> **THE RECORDS**:
@[simp] theorem chwWrite_stands (a0 : W16) (s : State) (h : Stands w k (s.mask standMask)) :
    Stands w k ((chwWrite a0 s).mask standMask) := by
  unfold chwWrite
  split
  · simp [h]
  · split <;> simp [h]

@[simp] theorem logFault_stands (a0 : Fin 16) (a1 : Acted) (s : State) (h : Stands w k (s.mask standMask)) :
    Stands w k ((logFault a0 a1 s).mask standMask) := by
  unfold logFault
  split <;> simp [h]

@[simp] theorem logFaults_stands (n : Fin 16) (l : List Acted) (s : State) (h : Stands w k (s.mask standMask)) :
    Stands w k ((logFaults n l s).mask standMask) := by
  induction l generalizing s with
  | nil => exact h
  | cons x l ih => exact ih _ (by simp [h])

@[simp] theorem faultAction_stands (a0 : Fin 16) (s : State) (h : Stands w k (s.mask standMask)) :
    Stands w k ((faultAction a0 s).mask standMask) := by
  simp only [faultAction]
  (repeat' split) <;> simp [h]

@[simp] theorem finLoop_stands (a0 : Fin 16) (s : State) (h : Stands w k (s.mask standMask)) :
    Stands w k ((finLoop a0 s).mask standMask) := by
  simp only [finLoop]
  (repeat' split) <;> simp [h]

@[simp] theorem finOnset_stands (s : State) (h : Stands w k (s.mask standMask)) : Stands w k ((finOnset s).mask standMask) := by
  simp only [finOnset]
  split
  · simp [h]
  · exact forLoops_stands _ (fun n s h => finLoop_stands n s h) _ _ (by simp [h])

@[simp] theorem faultInSeen_stands (s : State) (h : Stands w k (s.mask standMask)) : Stands w k ((faultInSeen s).mask standMask) := by
  simp [faultInSeen, h]

@[simp] theorem killLoop_stands (a0 : Fin 16) (s : State) (h : Stands w k (s.mask standMask)) :
    Stands w k ((killLoop a0 s).mask standMask) := by
  simp only [killLoop]
  split <;> simp [h]

@[simp] theorem raiseKill_stands (s : State) (h : Stands w k (s.mask standMask)) : Stands w k ((raiseKill s).mask standMask) := by
  simp [raiseKill, h]

@[simp] theorem enterKilled_stands (s : State) (h : Stands w k (s.mask standMask)) : Stands w k ((enterKilled s).mask standMask) := by
  unfold enterKilled
  extract_lets left _ killed
  have hl : Stands w k (left.mask standMask) := by
    simp only [left]
    split <;> simp [h]
  have hk : Stands w k (killed.mask standMask) := ⟨hl.irq, fun _ => rfl⟩
  clear_value killed
  simp [forLoops_stands _ (fun n s h => killLoop_stands n s h) _ _ hk]

@[simp] theorem acpEvt_stands (a0 : Fin 8) (a1 : ℕ) (s : State) (h : Stands w k (s.mask standMask)) :
    Stands w k ((acpEvt a0 a1 s).mask standMask) := by
  simp [acpEvt, h]

@[simp] theorem acpLinkUp_stands (a0 : Fin 8) (s : State) (h : Stands w k (s.mask standMask)) :
    Stands w k ((acpLinkUp a0 s).mask standMask) := by
  simp only [acpLinkUp]
  split
  · simp [h]
  · exact acpEvt_stands _ _ _ (by simp [h])

@[simp] theorem acpBadCrc_stands (a0 : Fin 8) (a1 : W32) (s : State) (h : Stands w k (s.mask standMask)) :
    Stands w k ((acpBadCrc a0 a1 s).mask standMask) := by
  unfold acpBadCrc
  split <;> simp [h]

@[simp] theorem acpNew_stands (a0 : Fin 8) (a1 : W32) (s : State) (h : Stands w k (s.mask standMask)) :
    Stands w k ((acpNew a0 a1 s).mask standMask) := by
  simp only [acpNew]
  split
  · exact acpEvt_stands _ _ _ (by simp [h, acpDecide_act_mask])
  · simp [h, acpDecide_act_mask]

@[simp] theorem acpGood_stands (a0 : Fin 8) (a1 : W32) (s : State) (h : Stands w k (s.mask standMask)) :
    Stands w k ((acpGood a0 a1 s).mask standMask) := by
  have up : Stands w k ((acpLinkUp a0 (s.updPort a0 fun x => { x with reqCnt := (x.reqCnt + 1) % 65536 })).mask standMask) := by
    simp [h]
  simp only [acpGood]
  split
  · split <;> simp [up]
  · simp [up]

@[simp] theorem acpLow_stands (a0 : Fin 8) (a1 : W32) (s : State) (h : Stands w k (s.mask standMask)) :
    Stands w k ((acpLow a0 a1 s).mask standMask) := by
  simp [acpLow, h]

@[simp] theorem acpRequest_stands (a0 : Fin 8) (a1 : W32) (a2 : ℕ) (s : State) (h : Stands w k (s.mask standMask)) :
    Stands w k ((acpRequest a0 a1 a2 s).mask standMask) := by
  unfold acpRequest
  extract_lets asked low r
  have hl : Stands w k (low.mask standMask) := acpLow_stands _ _ _ (by simp [asked, h])
  clear_value low
  split
  · refine chewSettle_stands _ ?_
    split <;> simp [r, hl]
  · simp [hl]

@[simp] theorem arrive_stands (a0 : Fin 16) (s : State) (h : Stands w k (s.mask standMask)) :
    Stands w k ((arrive a0 s).mask standMask) := by
  simp [arrive, h]

@[simp] theorem acpLose_stands (a0 : Fin 8) (s : State) (h : Stands w k (s.mask standMask)) :
    Stands w k ((acpLose a0 s).mask standMask) := by
  simp only [acpLose]
  exact acpEvt_stands _ _ _ (by simp [h])

@[simp] theorem sampleBoundary_stands (a0 : Fin 16) (s : State) (h : Stands w k (s.mask standMask)) :
    Stands w k ((sampleBoundary a0 s).mask standMask) := by
  simp [sampleBoundary, h]

@[simp] theorem fchEvt_stands (a0 : ℕ) (s : State) (h : Stands w k (s.mask standMask)) : Stands w k ((fchEvt a0 s).mask standMask) := by
  unfold fchEvt
  split <;> simp [h]

@[simp] theorem pollStart_stands (a0 : Fin 32) (s : State) (h : Stands w k (s.mask standMask)) :
    Stands w k ((pollStart a0 s).mask standMask) := by
  simp only [pollStart]
  split <;> simp [h]

@[simp] theorem pollFail_stands (a0 : Fin 32) (s : State) (h : Stands w k (s.mask standMask)) :
    Stands w k ((pollFail a0 s).mask standMask) := by
  simp [pollFail, h]

@[simp] theorem pollGood_stands (a0 : Fin 32) (a1 : W16) (s : State) (h : Stands w k (s.mask standMask)) :
    Stands w k ((pollGood a0 a1 s).mask standMask) := by
  unfold pollGood
  extract_lets x on alarm noted good
  have hg : Stands w k (good.mask standMask) := by
    simp only [good]
    split <;> simp [noted, h]
  clear_value good
  split <;> simp [hg]

@[simp] theorem pollAbort_stands (s : State) (h : Stands w k (s.mask standMask)) : Stands w k ((pollAbort s).mask standMask) := by
  unfold pollAbort
  split <;> simp [h]

@[simp] theorem portDead_stands (a0 : ℕ) (s : State) (h : Stands w k (s.mask standMask)) : Stands w k ((portDead a0 s).mask standMask) := by
  unfold portDead
  extract_lets was dead subst noted
  have hn : Stands w k (noted.mask standMask) := by
    simp only [noted]
    split <;> simp [subst, dead, h]
  clear_value noted
  simp [hn]

@[simp] theorem attemptFail_stands (a0 : ℕ) (s : State) (h : Stands w k (s.mask standMask)) :
    Stands w k ((attemptFail a0 s).mask standMask) := by
  simp only [attemptFail]
  split <;> simp [h]

@[simp] theorem attemptGood_stands (s : State) (h : Stands w k (s.mask standMask)) : Stands w k ((attemptGood s).mask standMask) := by
  simp [attemptGood, h]

@[simp] theorem enterPost_stands (a0 : Fin 4) (a1 : Fin 16) (a2 : ℕ) (a3 : ℕ × Byte × ℕ) (s : State) (h : Stands w k (s.mask standMask)) :
    Stands w k ((enterPost a0 a1 a2 a3 s).mask standMask) := by
  simp [enterPost, h]

@[simp] theorem trigger_stands (a0 : Fin 4) (a1 : ℕ) (a2 : ℕ × Byte × ℕ) (s : State) (h : Stands w k (s.mask standMask)) :
    Stands w k ((trigger a0 a1 a2 s).mask standMask) := by
  simp only [trigger]
  (repeat' split) <;> simp [h]

/-- What stands through each item's step stands through the list. -/
theorem foldl_stands {α : Type} (f : State → α → State) (hf : ∀ s a, Stands w k (s.mask standMask) → Stands w k ((f s a).mask standMask))
    (l : List α) (s : State) (h : Stands w k (s.mask standMask)) : Stands w k ((l.foldl f s).mask standMask) := by
  induction l generalizing s with
  | nil => exact h
  | cons a l ih => exact ih _ (hf s a h)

> **DESCRIPTION OF THE TASK**: Return exactly the lines from the beginning of the data above through the one containing "((raiseKill s).mask standMask) := by", please. Include both end lines and add nothing else.

> **RESPONSE TO THE EXERCISE**:
@[simp] theorem chwWrite_stands (a0 : W16) (s : State) (h : Stands w k (s.mask standMask)) :
    Stands w k ((chwWrite a0 s).mask standMask) := by
  unfold chwWrite
  split
  · simp [h]
  · split <;> simp [h]

@[simp] theorem logFault_stands (a0 : Fin 16) (a1 : Acted) (s : State) (h : Stands w k (s.mask standMask)) :
    Stands w k ((logFault a0 a1 s).mask standMask) := by
  unfold logFault
  split <;> simp [h]

@[simp] theorem logFaults_stands (n : Fin 16) (l : List Acted) (s : State) (h : Stands w k (s.mask standMask)) :
    Stands w k ((logFaults n l s).mask standMask) := by
  induction l generalizing s with
  | nil => exact h
  | cons x l ih => exact ih _ (by simp [h])

@[simp] theorem faultAction_stands (a0 : Fin 16) (s : State) (h : Stands w k (s.mask standMask)) :
    Stands w k ((faultAction a0 s).mask standMask) := by
  simp only [faultAction]
  (repeat' split) <;> simp [h]

@[simp] theorem finLoop_stands (a0 : Fin 16) (s : State) (h : Stands w k (s.mask standMask)) :
    Stands w k ((finLoop a0 s).mask standMask) := by
  simp only [finLoop]
  (repeat' split) <;> simp [h]

@[simp] theorem finOnset_stands (s : State) (h : Stands w k (s.mask standMask)) : Stands w k ((finOnset s).mask standMask) := by
  simp only [finOnset]
  split
  · simp [h]
  · exact forLoops_stands _ (fun n s h => finLoop_stands n s h) _ _ (by simp [h])

@[simp] theorem faultInSeen_stands (s : State) (h : Stands w k (s.mask standMask)) : Stands w k ((faultInSeen s).mask standMask) := by
  simp [faultInSeen, h]

@[simp] theorem killLoop_stands (a0 : Fin 16) (s : State) (h : Stands w k (s.mask standMask)) :
    Stands w k ((killLoop a0 s).mask standMask) := by
  simp only [killLoop]
  split <;> simp [h]

@[simp] theorem raiseKill_stands (s : State) (h : Stands w k (s.mask standMask)) : Stands w k ((raiseKill s).mask standMask) := by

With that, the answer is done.